## EXERCISE
Repeat exactly, and only, the lines below starting at the line that contains "let k := cx.b.node" and ending at the line that contains "let live := ((s.warp?", inclusive of both.

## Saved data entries
/-- R299: `cpfr` fills register rows of a warp of the block in the fragment layout. -/
def execCpfr (g : BitVec 4) (d a b : Code) (s : State) : Host.Outcome State Fault Refusal :=
  .next (engineWord 0x70 g d a b [{ code := d }, pairSrc a, { code := b }] (fun _ _ => []) (fun cx j s =>
    let t := cx.val32 { code := d } j
    let w := cx.val32 { code := b } j
    let x := (t.extractLsb' 0 16).toNat
    let k := cx.b.node * 32 + (t.extractLsb' 16 5).toNat
    let stride := (w.extractLsb' 0 20).toNat
    let bytes := if w.getLsbD 20 then 1024 else 512
    let n := 16 * bytes / 128
    let live := ((s.warp? k).map fun v => decide (v.live ≠ 0)).getD false
    let rows := ((s.warp? k).map fun v => v.rows.length).getD 0
    let range := (List.range n).map (· + x)
    let busy := range.any fun r => ((s.warp? k).map fun v => decide ((v.row r).pend ≠ 0)).getD false
    passes [(decide (x % 8 ≠ 0), badParam j 0), (decide (t.extractLsb' 21 11 ≠ 0) || !live, badParam j 2),
        (decide (rows < x + n), badParam j 0),
        (decide (stride % 64 ≠ 0) || decide (stride < bytes) || decide (1048512 < stride), badParam j 0),
        (decide (w.extractLsb' 21 3 ≠ 0), badParam j 2)]
      (match cx.b.arrivalTrap j w with
      | some t => .trap t
      | none =>
        if busy then .stall s .again
        else cx.engine .copy (arrivalOf w) 64 ((List.range 16).map fun r =>
            { lane := j, src := ((cx.val (pairSrc a) j).toNat + r * stride) % 2 ^ 64, dst := r * bytes, len := bytes })
          (some fun p => .row k (x + p / 128) (p % 128 / 4)) cx.enginePlace s)) s)

/-- R300: `cpmeta` fills a side-memory slot. -/
def execCpmeta (g : BitVec 4) (d a b : Code) (s : State) : Host.Outcome State Fault Refusal :=
  .next (engineWord 0x71 g d a b [{ code := d }, pairSrc a, { code := b }] (fun _ _ => []) (fun cx j s =>
    let slot := (cx.val32 { code := d } j).toNat
    let w := cx.val32 { code := b } j
    passes [(decide (w.extractLsb' 0 24 ≠ 0), badParam j 0), (decide ((cx.b.ntiles + 7) / 8 ≤ slot), { cause := .tile, lane := j, addr := slot })]
      (match cx.b.arrivalTrap j w with
      | some t => .trap t
      | none => cx.engine .copy (arrivalOf w) 128 [{ lane := j, src := (cx.val (pairSrc a) j).toNat, dst := 0, len := 2048 }]
          (some fun p => .slot slot p) cx.enginePlace s)) s)

/-! ## `owait` and the stage group (R293, R303) -/

/-- The class of a code (R293). -/
def classOf (n : Nat) : OpClass :=
  match n with
  | 0 => .copy
  | 1 => .mtx
  | 2 => .gath
  | _ => .coll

## TASK OUTPUT
    let k := cx.b.node * 32 + (t.extractLsb' 16 5).toNat
    let stride := (w.extractLsb' 0 20).toNat
    let bytes := if w.getLsbD 20 then 1024 else 512
    let n := 16 * bytes / 128
    let live := ((s.warp? k).map fun v => decide (v.live ≠ 0)).getD false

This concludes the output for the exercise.